Friday, February 12, 2010

God. A biography - O Lord, God of my master Abraham

O Lord, God of my master, Abraham, grant me good fortune this day, and deal graciously with my master Abraham. (p 62).

So says Abraham's anonymous servant, gone to the well in a city in a foreign country, looking for a bride for Abraham's grown son, Isaac. Sarah has died. Abraham has purchased his first piece of promised land, a burial cave for his wife. This is, of course, after the big catharsis, after the games. Life has settled down. But, in the story, a revolution has happened.
To this point in God's story, God's actions have been all but motiveless and therefore numinously, ominously unpredictable. Suddenly, and this is a measure of the victory that Abraham has won over God by raising his knife against Isaac, God is beginning to become a known quantity, defined and constrained by his past commitments. (p61)
But even more, Abraham is counting on his god as an instrument. "Ancient Mesopotamian religion did know a category of a god with whom dealings at this level and in this manner were standard. This was the personal god, typically referred to by the name of his client; that is , as 'the god of X,' 'the god of Y,' and so on." (p63). Contrast this to the Canaanite god, El, "him whose authority over nature and society was broadest but whose involvement in any individual human being's life was smallest." (p61) A close, local fit to the Lord, yahweh.

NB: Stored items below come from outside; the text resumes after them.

-- ==== Sys2Proof/Machine/AstRun.lean ====
section
/-! DEFINITION. An instruction from its word (R430–R434, R438–R450, R461): the monitor's STEP runs one, and the rows
ILLEGAL and COPROC are the words that raise those exceptions. -/

namespace Sys2Proof.Machine

/-! ## Fields (R430) -/

def wMajor (w : Nat) : Nat := bits w 31 26
def wRd (w : Nat) : Nat := bits w 25 22
def wRa (w : Nat) : Nat := bits w 21 18
def wRb (w : Nat) : Nat := bits w 17 14
def wFn (w : Nat) : Nat := bits w 5 0

/-- An instruction whose unused fields must be 0. -/
def withZero (unused : Nat) (op : State → CoreRes) (s : State) : CoreRes := if unused ≠ 0 then s.illegal else op s

/-- The ALU group. -/
def aluWord (c w : Nat) : State → CoreRes :=
  let rd := wRd w
  let ra := wRa w
  let rb := wRb w
  let three := fun (f : Nat → Nat → AluOut) => opRrr f c rd ra rb
  let two := fun (f : Nat → AluOut) => withZero rb (opRr f c rd ra)
  withZero (bits w 13 6) (match wFn w with
    | 0x00 => three addF
    | 0x01 => opCarry addOut c rd ra rb
    | 0x02 => three subF
    | 0x03 => opCarry subOut c rd ra rb
    | 0x04 => two negF
    | 0x05 => withZero rd (opCmp subF c ra rb)
    | 0x06 => three andF
    | 0x07 => three orF
    | 0x08 => three xorF
    | 0x09 => three andnF
    | 0x0A => two notF
    | 0x0B => two movF
    | 0x0C => three shlOut
    | 0x0D => three shrOut
    | 0x0E => three sarOut
    | 0x0F => three rorOut
    | 0x10 => three mulOut
    | 0x11 => three mulhOut
    | 0x12 => three mulhuOut
    | 0x13 => opDiv divsOut c rd ra rb
    | 0x14 => opDiv divuOut c rd ra rb
    | 0x15 => opDiv remsOut c rd ra rb
    | 0x16 => opDiv remuOut c rd ra rb
    | 0x17 => three minF
    | 0x18 => three maxF
    | 0x19 => three minuF
    | 0x1A => three maxuF
    | 0x1B => two absOut
    | 0x1C => two clzF
    | 0x1D => two sextbF
    | 0x1E => two sexthF
    | 0x1F => two zextbF
    | 0x20 => two zexthF
    | 0x21 => two bswapF
    | 0x22 => withZero rd (opCmp andF c ra rb)
    | _ => State.illegal)

/-- SYS. -/
def sysWord (c w : Nat) : State → CoreRes :=
  let imm8 := bits w 13 6
  withZero (bits w 25 14) (match wFn w with
    | 0x00 => withZero imm8 .done
    | 0x01 => withZero imm8 (opYield c)
    | 0x02 => withZero imm8 (opWfi c)
    | 0x03 => withZero imm8 (opRete c)
    | 0x04 => fun s => .exc s exTrap imm8 0
    | 0x05 => withZero imm8 (opBrk c)
    | 0x06 => withZero imm8 .done
    | _ => State.illegal)

/-- The accumulator group. -/
def accWord (c w : Nat) : State → CoreRes :=
  let rd := wRd w
  let ra := wRa w
  let rb := wRb w
  let acc := bit w 13
  let opt := bit w 12
  let imm6 := bits w 11 6
  let rest := opt.toNat + imm6
  match wFn w with
  | 0x00 => withZero (rd + rest) (opMacr 0 c acc ra rb)
  | 0x01 => withZero (rd + rest) (opMacr 1 c acc ra rb)
  | 0x02 => withZero (rd + rest) (opMacr 2 c acc ra rb)
  | 0x03 => withZero (rd + rest) (opMacr 3 c acc ra rb)
  | 0x04 => withZero (rd + ra + rb + rest) (opAclr c acc)
  | 0x05 => withZero (rd + ra + rb + rest) (opAmov c acc)
  | 0x06 => withZero (rd + ra + rb + imm6) (opAadd c acc opt)
  | 0x07 => withZero (rd + ra + rb) (opAsh c acc opt imm6)
  | 0x08 => withZero (ra + rb) (opAext c rd acc opt imm6)
  | 0x09 => withZero (ra + rb + opt.toNat) (opArd c rd acc imm6)
  | 0x0A => withZero (rd + rb + opt.toNat) (opAwr c acc ra imm6)
  | _ => State.illegal

/-- CPn. -/
def cpWordOp (c n w : Nat) : State → CoreRes :=
  let rd := wRd w
  let ra := wRa w
  let rb := wRb w
  let func := bits w 13 0
  let raise := fun (s : State) => CoreRes.exc s exCoproc n 0
  if 4 ≤ n then raise
  else if func = 0 then withZero rb (opWait c n rd ra)
  else if func = 1 then withZero rb (opPoll c n rd ra)
  else if func = 2 then withZero rb (opCpCancel c n rd ra)
  else if func < 0x0100 then raise
  else if !cpDefines n func then opCpOther c n rd ra rb func
  else
    match n, func with
    | 0, 0x0100 => opDataTx c rd ra rb
    | 0, _ => opDataRx c rd ra rb
    | 1, 0x0100 => opCompute c rd ra rb
    | 1, _ => opVerify c rd ra rb
    | 2, _ => opSolve c rd ra rb
    | _, _ => opGet c rd ra rb

/-- What an instruction word does. -/
def coreOp (c w : Nat) : State → CoreRes :=
  let rd := wRd w
  let ra := wRa w
  let imm := bits w 17 0
  match wMajor w with
  | 0x00 => aluWord c w
  | 0x01 => opRi addF c rd ra (sx 18 imm)
  | 0x02 => opRi andF c rd ra imm
  | 0x03 => opRi orF c rd ra imm
  | 0x04 => opRi xorF c rd ra imm
  | 0x05 => withZero rd (opCmpi c ra imm)
  | 0x06 =>
    let f := match bits w 17 16 with
      | 0 => shlOut
      | 1 => shrOut
      | 2 => sarOut
      | _ => rorOut
    opShi f c rd ra imm
  | 0x07 => fun s => s.putReg c rd (sx 22 (bits w 21 0))
  | 0x08 => opLui c rd (bits w 21 0)
  | 0x10 => opLoad 4 id c rd ra imm
  | 0x11 => opLoad 2 (sx 16) c rd ra imm
  | 0x12 => opLoad 2 id c rd ra imm
  | 0x13 => opLoad 1 (sx 8) c rd ra imm
  | 0x14 => opLoad 1 id c rd ra imm
  | 0x15 => opStore 4 c rd ra imm
  | 0x16 => opStore 2 c rd ra imm
  | 0x17 => opStore 1 c rd ra imm
  | 0x18 => opLdwp c rd ra imm
  | 0x19 => opStwp c rd ra imm
  | 0x1A => withZero (bits w 25 16) (opPushm c (bits w 15 0))
  | 0x1B => withZero (bits w 25 16) (opPopm c (bits w 15 0))
  | 0x1C => withZero (bits w 16 12) (opIn c rd ra (bit w 17) (bits w 11 0))
  | 0x1D => withZero (bits w 16 12) (opOut c rd ra (bit w 17) (bits w 11 0))
  | 0x20 => opBcond c rd (bits w 21 0)
  | 0x21 => opJmp c (bits w 25 0)
  | 0x22 => opCall c (bits w 25 0)
  | 0x23 => withZero (rd + bits w 17 6) (match wFn w with
      | 0x00 => opJr c ra
      | 0x01 => opCallr c ra
      | _ => State.illegal)
  | 0x24 => sysWord c w
  | 0x25 => withZero rd (opRep c ra imm)
  | 0x28 => withZero (bits w 4 0)
      (opMacxy (bits w 24 23) c (bit w 25) (bits w 22 19) (bits w 18 15) (bits w 14 10) (bits w 9 5))
  | 0x29 => accWord c w
  | 0x38 => cpWordOp c 0 w
  | 0x39 => cpWordOp c 1 w
  | 0x3A => cpWordOp c 2 w
  | 0x3B => cpWordOp c 3 w
  | 0x3C => cpWordOp c 4 w
  | 0x3D => cpWordOp c 5 w
  | 0x3E => cpWordOp c 6 w
  | 0x3F => cpWordOp c 7 w
  | _ => State.illegal

/-- The instruction may be repeated (R445). -/
def wordRepeats (w : Nat) : Bool :=
  let m := wMajor w
  !(decide (0x20 ≤ m) && decide (m ≤ 0x25)) && decide (m < 0x38)

/-- A core runs the instruction at its PC. -/
def State.coreStepOne (s : State) (c : Nat) : State :=
  let w := (s.core c).word
  s.coreRun c (wordRepeats w) (coreOp c w)

/-- The instruction of a word raises a given exception. -/
def CoreRes.raises (r : CoreRes) (code : Nat) : Bool :=
  match r with
  | .exc _ k _ _ => k == code
  | _ => false

/-- A row of words that raise an exception: it happens when the word at PC is one. -/
def raiseRow (t c code : Nat) (s : State) : Answer := happen t s (fun s =>
  if !s.coreSteps c then s
  else
    match s.coreFetch c with
    | .inl s => s
    | .inr s' =>
      let w := (s.core c).word
      let repeated := (s.core c).flag pbREPA && !wordRepeats w && code == exIllegal
      if repeated || (coreOp c w s').raises code then s.coreStepOne c else s)

/-- ILLEGAL (R431, R445, R461). -/
def execIllegal (t core : Nat) (s : State) : Answer := raiseRow t core exIllegal s

/-- COPROC (R450, R453). -/
def execCoproc (t core : Nat) (s : State) : Answer := raiseRow t core exCoproc s

end Sys2Proof.Machine
end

It's like, in this part of Genesis, a single person, Abraham, is getting connected with personal agency, the big deal in Christianity, saved through your personal savior, protected by the hand of your god, grace. The ties that bind. "Abraham's servant knows that his master worships a god named yahweh, 'the Lord,' but he sees fit to address him doubly: 'O Lord [yahweh], God of my master Abraham.'"
It is just by such shifts, as one person talks about another's god, that religion changes. Some of the changes are deliberate, others accidental. (p64)
So in the story, this crazy, unpredictable personality, becomes intimately available to a figurehead as a personal agency, through a compounding of local ideas on divinity, through an identification of names. A plausible etiology of the compound character evolving through this story. But, regardless, the change is evident in the story, without explanation. Later, this agency is passed on through the generations: "the God of Isaac," "the God of Jacob." After that, it is passed on to a tribe or whatever--a people, a nation, Israel.